Grand Slam singles results
- Australian Open: Q1 (2019)
- French Open: Q2 (2018)
- Wimbledon: 1R (2018)
- US Open: Q1 (2018)

Doubles
- Career record: 40–32
- Career titles: 3 ITF
- Highest ranking: No. 479 (19 March 2018)

Grand Slam doubles results
- Wimbledon: Q1 (2017)

= Gabriella Taylor =

British tennis player (born 1998)

Gabriella Patricia Taylor (born 7 March 1998) is a British former tennis player.

Taylor won six singles and three doubles titles on the ITF Women's Circuit. On 12 December 2018, she reached her best singles ranking of world No. 162. On 19 March 2018, she peaked at No. 479 in the WTA doubles rankings. Taylor retired from tennis in 2020.

==Early life==
Taylor was born on 7 March 1998 in Southampton, to a British father from Newcastle and a Bulgarian mother from Plovdiv. She moved to Marbella, Spain at the age of 13 to further her tennis career and to Barcelona at 19. She turned professional at the age of 16.

==Career==
===Juniors===
At the 2012 'British Junior National Championships' Taylor became under-14 girls' singles winner beating Katie Swan in the final 7–6^{(7)}, 6–3. Later in the year she was runner-up at the world's most prestigious junior tournament Junior Orange Bowl losing to Maia Lumsden, both players having been semifinalists in that year's European equivalent the Petits As. The following year the two players teamed up to become Under-16 British National Junior Champions in the doubles competition.

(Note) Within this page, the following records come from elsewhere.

-- ==== Sys2Proof/Machine/Join.lean ====
section
/-!
DEFINITION. Sys2Proof/Machine/Join.lean: joining, expiries, ends and rekeys of associations (R224–R239).
-/
namespace Sys2Proof.Machine

/-! Solicits (R226, R239). -/

/-- A nonce of 48 bits that is not 0, drawn again while it is; `fuel` bounds the draws. -/
def drawNonce : Nat → State → Option Nat × State
  | 0, s => (none, s)
  | fuel + 1, s =>
    let (b, t) := randBytes 6 s
    if ofBE b = 0 then drawNonce fuel t else (some (ofBE b), t)

/-- The quality of port `k` of a group in a three-byte quality value (R106). -/
def portQuality (q k : Nat) : Nat := q / 256 ^ k % 256

/-- The port of a group with the best quality among those a test accepts; the lowest of equals. DESIGN CHOICE (log 9). -/
def bestPort (g q : Nat) (ok : Nat → Bool) : Option Nat :=
  (((groupPorts g).zipIdx).filter (fun e => ok e.1)).foldl (fun a e =>
    match a with
    | none => some e.1
    | some b => if portQuality q ((groupPorts g).idxOf b) < portQuality q e.2 then some e.1 else some b) none

/-- Whether a port may be chosen for a downlink of a waveform: it enters the combining of its group, and its driver is not disabled by
heat (R14, R106). -/
def portUsable (s : State) (w : Wave) (n : Nat) : Bool :=
  receives s w n && decide (getF s (lptPage n) LPT_STATUS.FAULT_CAUSE ≠ 1) && !tripped s n

/-- The timing correction measured on a solicit, for its answer's header (R224). -/
def solicitTadj (tag : Nat) (offset : Int) (s : State) : State :=
  let v := max (-511) (min 511 (-offset))
  let l := s.bbw.tadj.filter (fun e => decide (e.1 ≠ tag)) ++ [(tag, v)]
  { s with bbw := { s.bbw with tadj := l } }

/-- An answer to a solicit put up for sending, on the solicit's channel and within its 4 superframes (R224). -/
def joinAnswer (kind : FrameKind) (i code : Nat) (f : FrameIn) (port : Option Nat) (payload : List Byte) (s : State) : State :=
  let w := if f.narrow then Wave.nb else .bb
  let s1 := if f.narrow then s else solicitTadj (if kind = .reject then i else f.addr) f.offset s
  addFrame { Frame.blank with
    kind := kind, index := i, ftype := FT.ASSOC, fseq := code, payload := payload, prot := false, wave := w, port := port
    ch := some (f.ch0, f.ch1), due := sfn s, takenAt := sfn s, via := f.lane } s1

/-- A solicit met with a full table: JOIN_DEFER (R239). -/
def deferJoin (f : FrameIn) (port : Option Nat) (s : State) : State :=
  let s1 := raise .asc ASC_INT.JOIN_DEFER (count .asc ASC_DEFER_CNT.COUNT s)
  joinAnswer .defer f.addr 3 f port (beBytes 2 (getF s .asc ASC_DEFER.HOLD)) (setMac { s1.mac with deferrals := s1.mac.deferrals + 1 } s1)

/-- A FREE slot reserved for a solicit; its offer is put up for the next plan (R226). -/
def reserveSlot (i nM : Nat) (f : FrameIn) (port : Nat) (s : State) : State :=
  let j : JoinSt := ⟨f.addr, nM, if f.narrow then .nb else .bb, f.ch0, f.ch1, f.group, port, f.offset, false, sfn s + 5, 0, 0, false⟩
  let c := { Ctx.zero with state := CST.JOINING, nb := f.narrow, bb := !f.narrow, portHome := port, portDl := port, quality := f.quality }
  joinAnswer .offer i 2 f (some port) [] (setAssoc i { Assoc.free with c := c, join := some j, lane := f.lane } (clearRelays i s))

/-- A solicit (R226, R239, R240): ignored with JOIN_EN = 0, malformed without a TAG or with one that is JOINING already. -/
def joinSolicit (f : FrameIn) (s : State) : State :=
  let w := if f.narrow then Wave.nb else .bb
  let same := !(slotsWhere s (fun a => decide (a.c.state = CST.JOINING) && a.join.elim false (fun j => decide (j.tag = f.addr)))).isEmpty
  if !isSet s .asc ASC_CFG.JOIN_EN then s
  else if f.addr = 0 ∨ f.payload ≠ [] ∨ same then malformed s
  else
    let port := if f.lane.isSome then some 0 else bestPort f.group f.quality (portUsable s w)
    match freeSlot s, port with
    | none, _ => deferJoin f port s
    | _, none => s
    | some i, some p =>
      match drawNonce 4 s with
      | (none, s1) => s1
      | (some n, s1) => reserveSlot i n f p s1

/-- JOIN_SOLICIT (R226). -/
def execJoinSolicit (id : BurstId) (s : State) : Host.Outcome State Fault Refusal :=
  .next (onFrame id.val (fun f => assocCode f 1 && !f.fromParent) joinSolicit s)

/-! Join requests (R227–R229, R231). -/

/-- A JOIN_REQ rejected: JOIN_REJECT is put up for sending and the slot returns to FREE (R228). -/
def rejectJoin (i reason hold : Nat) (f : FrameIn) (j : JoinSt) (s : State) : State :=
  let s1 := setAssoc i Assoc.free (count .asc ASC_REJECT_CNT.COUNT s)
  joinAnswer .reject i 6 { f with ch0 := j.ch0, ch1 := j.ch1 } (some j.port) ([byteOf reason] ++ beBytes 2 hold) s1

/-- A rejection with HOLD of ASC_DEFER (R228). -/
def refuseJoin (i reason : Nat) (f : FrameIn) (j : JoinSt) (s : State) : State :=
  rejectJoin i reason (getF s .asc ASC_DEFER.HOLD) f j s

/-- A record filled for a join from the parked record and the request's CAPS and LISTEN (R214, R227, R228). -/
def joinRecord (s : State) (c old : Ctx) (ep caps listen : Nat) (out : List Byte) : Ctx :=
  let big := isSet s .asc ASC_CFG.KEY256 && caps.testBit 3
  { old with
    state := CST.JOINING, session := false, nb := caps.testBit 0, bb := caps.testBit 1, aes256 := big, prevValid := false, kgen := 0
    parkOnEnd := old.parkOnEnd || isSet s .asc ASC_CFG.PARK_ON_TIMEOUT, sleep := caps.testBit 2, subord := caps.testBit 4
    rekeyPending := false, epId := ep, peer := 0, anchor := c.anchor, joinSfn := sfn s, lastRx := sfn s
    sup := if old.sup = 0 then getF s .asc ASC_CFG.SUP_DEFAULT else old.sup
    listen := listen, portHome := c.portHome, portDl := c.portDl, tadj := c.tadj, quality := c.quality, fseqTx := 0, fseqRx := 0
    pgrant := List.replicate 16 0, icTx := 0, exhausted := false, icRx := 0, replay := 0, icRxPrev := 0
    salt := beAt out 80 4, saltPrev := 0, key := out.take 40, keyPrev := noKey }

/-- The MIC job of a JOIN_REQ sent to index `a`, with JK of the record in slot `i` (R227). -/
def micJob (i a nE : Nat) (p tag : List Byte) : Job :=
  { Job.zero with
    op := OP.DECRYPT, tag16 := decide (tag.length = 16), explicit := true, sel := SEL.JOIN, index := i, hlen := 24
    hdr := beBytes 3 a ++ p.take 21, nonce := nE * 2 ^ 48, tag := tag }

/-- The DERIVE job of a join (R228). -/
def deriveJob (i nE nM : Nat) (big : Bool) : Job :=
  { Job.zero with op := OP.DERIVE, explicit := true, sel := SEL.JOIN, index := i, nonce := nE * 2 ^ 48 + nM, param := bitIf big 1 }

/-- A JOIN_REQ accepted: the record is promoted into the slot with keys derived from JK, and JOIN_ACCEPT is put up for the next plan (R228,
R229). A DERIVE that fails leaves the slot as it is. -/
def acceptJoin (i k : Nat) (f : FrameIn) (j : JoinSt) (nE : Nat) (s : State) : State :=
  let p := f.payload
  let ep := beAt p 3 8
  let caps := beAt p 17 2
  let big := isSet s .asc ASC_CFG.KEY256 && caps.testBit 3
  let (st, out, _, s1) := runJob (i % 16) (deriveJob i nE j.nM big) s
  if st ≠ JST.OK then s1
  else
    let s2 := match findSlot s1 ep i (fun x => decide (x = CST.ACTIVE)) with
      | some old => startEnd old RSN.SUPERSEDED 0 false s1
      | none => s1
    let a := assoc s2 i
    let c := joinRecord s2 a.c (parkedRec s2 k) ep caps (beAt p 19 2) out
    let s3 := setAssoc i { a with
      c := c, parked := k, join := some { j with nE := nE, epId := ep }, keySfn := sfn s, sf2 := some 0, queue := 0 } s2
    joinAnswer .accept i 5 { f with ch0 := j.ch0, ch1 := j.ch1 } (some j.port) [] s3

/-- A JOIN_REQ without a record here is forwarded where the module has a parent and FWD_JOIN = 1; the plan adds its confirmation grant and
sends JOIN_UP (R231). -/
def forwardJoin (i : Nat) (f : FrameIn) (j : JoinSt) (s : State) : State :=
  let p := f.payload
  let a := assoc s i
  let caps := beAt p 17 2
  let c := { a.c with
    nb := caps.testBit 0, bb := caps.testBit 1, sleep := caps.testBit 2, subord := caps.testBit 4, epId := beAt p 3 8, listen := beAt p 19 2 }
  let s1 := setAssoc i { a with
    c := c, join := some { j with nE := beAt p 11 6, epId := beAt p 3 8, forwarded := true, until_ := j.until_ + 4 * getF s .rpt RPT_STATUS.DEPTH } } s
  addFrame { Frame.blank with
    kind := .accept, index := i, ftype := FT.ASSOC, fseq := 5, payload := p, prot := false, wave := j.wave, port := some j.port
    due := sfn s, takenAt := sfn s, inner := true, via := f.lane } s1

/-- Whether an EP_ID is in JOINING with a request accepted, or ACCEPTED, at another index (R228). -/
def duplicateJoin (s : State) (ep i : Nat) : Bool := (findSlot s ep i isJoining).isSome

/-- Whether CAPS are welcome: SUBORD joins only a module whose ROLE is ROOT or SUBORDINATE (R257). DEDUCED (log 18). -/
def capsOk (s : State) (caps : Nat) : Bool := !(caps.testBit 4 && decide (s.mac.role = 0))

/-- A JOIN_REQ for a record the module holds, its findings in the order of R228. -/
def judgeJoin (i k : Nat) (f : FrameIn) (j : JoinSt) (s : State) : State :=
  let p := f.payload
  let ep := beAt p 3 8
  let nE := beAt p 11 6
  let old := parkedRec s k
  let a := assoc s i
  let s0 := setAssoc i { a with c := { a.c with jk := old.jk } } s
  let (st, _, _, s1) := if nE = 0 then (JST.AUTH_FAIL, [], 0, s0) else runJob (i % 16) (micJob i i nE p (p.drop 21)) s0
  if beAt p 0 3 % 2 ^ 20 ≠ j.tag ∨ st ≠ JST.OK then refuseJoin i 2 f j s1
  else if nE = j.nM then rejectJoin i 5 0 f j s1
  else if old.deny || !capsOk s1 (beAt p 17 2) then refuseJoin i 4 f j s1
  else if duplicateJoin s1 ep i then refuseJoin i 3 f j s1
  else acceptJoin i k f j nE s1

/-- A JOIN_REQ (R227, R228): it belongs to a JOINING slot that has not accepted one. The TAG of one that is forwarded is checked here, where the offer
is known. DEDUCED (log 26). -/
def joinReq (f : FrameIn) (s : State) : State :=
  let i := f.addr
  let a := assoc s i
  match a.join with
  | none => malformed s
  | some j =>
    if a.c.state ≠ CST.JOINING ∨ j.nE ≠ 0 then malformed s
    else if f.payload.length ≠ (if f.narrow then 29 else 37) then malformed s
    else match findParked s (beAt f.payload 3 8) with
      | some k => judgeJoin i k f j s
      | none =>
        if !(isSet s .asc ASC_CFG.FWD_JOIN && parentActive s) then refuseJoin i 1 f j s
        else if beAt f.payload 0 3 % 2 ^ 20 ≠ j.tag then refuseJoin i 2 f j s
        else forwardJoin i f j s

/-- JOIN_REQ (R228). -/
def execJoinReq (id : BurstId) (s : State) : Host.Outcome State Fault Refusal :=
  .next (onFrame id.val (fun f => assocCode f 4 && !f.fromParent) joinReq s)

/-! Expiries (R226, R230, R232, R234, R236). -/

/-- A slot that returns to FREE without an association, and its answers still unsent with it. -/
def freeJoining (i : Nat) (s : State) : State :=
  let s1 := setAssoc i Assoc.free (count .asc ASC_EXPIRE_CNT.COUNT s)
  setMac { s1.mac with frames := s1.mac.frames.filter (fun f =>
    !(decide (f.index = i) && (decide (f.kind = .offer) || decide (f.kind = .accept)) && (decide (f.stage = .queued) || decide (f.stage = .ready)))) } s1

/-- JOINING_EXPIRY (R226): no JOIN_REQ has verified by the end of the slot's bound. -/
def execJoiningExpiry (a : CtxIndex) (s : State) : Host.Outcome State Fault Refusal :=
  let x := assoc s a.toNat
  .next (match x.join with
    | some j => if x.c.state = CST.JOINING ∧ (j.nE = 0 ∨ j.forwarded) ∧ reached s j.until_ then freeJoining a.toNat s else s
    | none => s)

/-- ACCEPTED_EXPIRY (R230): 16 superframes after JOIN_ACCEPT the record returns to its parked state, as it stands in the store. The end is
reported with reason TIMEOUT. DEDUCED (log 19). -/
def acceptedExpiry (i : Nat) (s : State) : State :=
  let c := ctx s i
  if c.state ≠ CST.ACCEPTED ∨ !reached s (c.joinSfn + 16) then s
  else hostEvent 0x0002 i c.epId RSN.TIMEOUT [] (raise .asc ASC_INT.ENDED (freeJoining i (clearRelays i (freeMaps i (dropFrames i s)))))

/-- ACCEPTED_EXPIRY (R230). -/
def execAcceptedExpiry (a : CtxIndex) (s : State) : Host.Outcome State Fault Refusal := .next (acceptedExpiry a.toNat s)

/-- The supervision test of one association (R232). -/
def supervise (i : Nat) (s : State) : State :=
  let c := ctx s i
  if isLive c.state && decide (c.sup ≠ 0) && reached s (c.lastRx + c.sup) then finishEnd i RSN.TIMEOUT (count .asc ASC_EXPIRE_CNT.COUNT s) else s

/-- SUPERVISION_TIMEOUT (R232). -/
def execSupervisionTimeout (a : CtxIndex) (s : State) : Host.Outcome State Fault Refusal := .next (supervise a.toNat s)

/-- The parent association ends (R259): the domain continues, PARENT_LOST is raised and the subordinate solicits again. -/
def parentLost (s : State) : State :=
  if !parentActive s then s
  else raise .rpt RPT_INT.PARENT_LOST (setB .rpt RPT_STATUS.PARENT_ACTIVE false (setF .rpt RPT_STATUS.DEPTH 0
    (setB .rpt RPT_PARENT.ACTIVE false (setParent { ParentSt.none_ with phase := .backoff } s))))

/-- LEAVE (R234): the first LEAVE element verified and not yet handled ends its association; one of the parent ends the module's own. -/
def execLeave (s : State) : Host.Outcome State Fault Refusal :=
  .next (match takeElem EL.LEAVE s with
    | none => s
    | some (e, s1) =>
      if e.parent then parentLost s1
      else if takesFrames (ctx s1 e.index).state then finishEnd e.index (beAt e.value 0 1) s1 else s1)

/-- LEAVING_EXPIRY (R234): 4 superframes without an acknowledgement of LEAVE. -/
def execLeavingExpiry (a : CtxIndex) (s : State) : Host.Outcome State Fault Refusal :=
  let x := assoc s a.toNat
  .next (match x.ending with
    | some e => if x.c.state = CST.LEAVING ∧ reached s (e.since + 4) then finishEnd a.toNat e.reason s else s
    | none => s)

/-- RECORD_ECC_FAULT (R217, R479): row 6 of the diagnostics; a FREE slot holds no record. -/
def execRecordEccFault (a : CtxIndex) (s : State) : Host.Outcome State Fault Refusal :=
  let st := (ctx s a.toNat).state
  .next (if st = CST.FREE ∨ st = CST.FAULTED then s
    else finishEnd a.toNat RSN.FAULT (raise .asc ASC_INT.ECC_FAULT (diagReport 6 .asc s)))

/-! Rekeys (R235, R236). -/

/-- Whether a rekey is due: a counter threshold, the rekey period, or a REKEY_REQ (R235). -/
def rekeyDue (s : State) (i : Nat) : Bool :=
  let a := assoc s i
  let per := getF s .asc ASC_REKEY.PERIOD
  decide (icWarnAt ≤ a.c.icTx) || decide (icWarnAt ≤ a.c.icRx) || (decide (per ≠ 0) && reached s (a.keySfn + per)) ||
    s.mac.elems.any (fun e => decide (e.ty = EL.REKEY_REQ) && decide (e.index = i) && !e.parent)

/-- REKEY_TRIGGER (R235). -/
def execRekeyTrigger (a : CtxIndex) (s : State) : Host.Outcome State Fault Refusal :=
  let i := a.toNat
  let s1 := setMac { s.mac with
    elems := s.mac.elems.filter (fun e => !(decide (e.ty = EL.REKEY_REQ) && decide (e.index = i) && !e.parent)) } s
  .next (if rekeyDue s i then startRekey i s1 else s)

/-- REKEY_RETRY_EXPIRY (R236): 8 superframes without an answer: sent again in a new unit, or the end after 4 sendings. -/
def rekeyRetry (i : Nat) (s : State) : State :=
  match (assoc s i).rekey with
  | none => s
  | some k =>
    if k.sends = 0 ∨ !reached s (k.sentAt + 8) then s
    else if k.sends < 4 then
      let s1 := setMac { s.mac with frames := s.mac.frames.filter (fun f => !(decide (f.kind = .rekey) && decide (f.index = i))) } s
      ownFrame .rekey i [] (setAssoc i { assoc s1 i with rekey := some { k with sentAt := sfn s } } s1)
    else startEnd i RSN.REKEY_FAIL 0 false s

/-- REKEY_RETRY_EXPIRY (R236). -/
def execRekeyRetryExpiry (a : CtxIndex) (s : State) : Host.Outcome State Fault Refusal := .next (rekeyRetry a.toNat s)

/-- PREV_KEY_EXPIRY (R236). -/
def execPrevKeyExpiry (a : CtxIndex) (s : State) : Host.Outcome State Fault Refusal :=
  let x := assoc s a.toNat
  .next (if x.c.prevValid && reached s x.prevUntil then setCtx a.toNat { x.c with prevValid := false } s else s)

end Sys2Proof.Machine
end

Taylor, Katie Swan, Freya Christie and Maia Lumsden were members of the 2014 British team, coached by Judy Murray, that triumphed in the Maureen Connolly Challenge Trophy, an annual under-18's competition against the USA.

===2015===
In November Taylor won her first ITF title in South Africa, unseeded she came from a set down to upset top seeded Naomi Totka of Hungary, in three sets.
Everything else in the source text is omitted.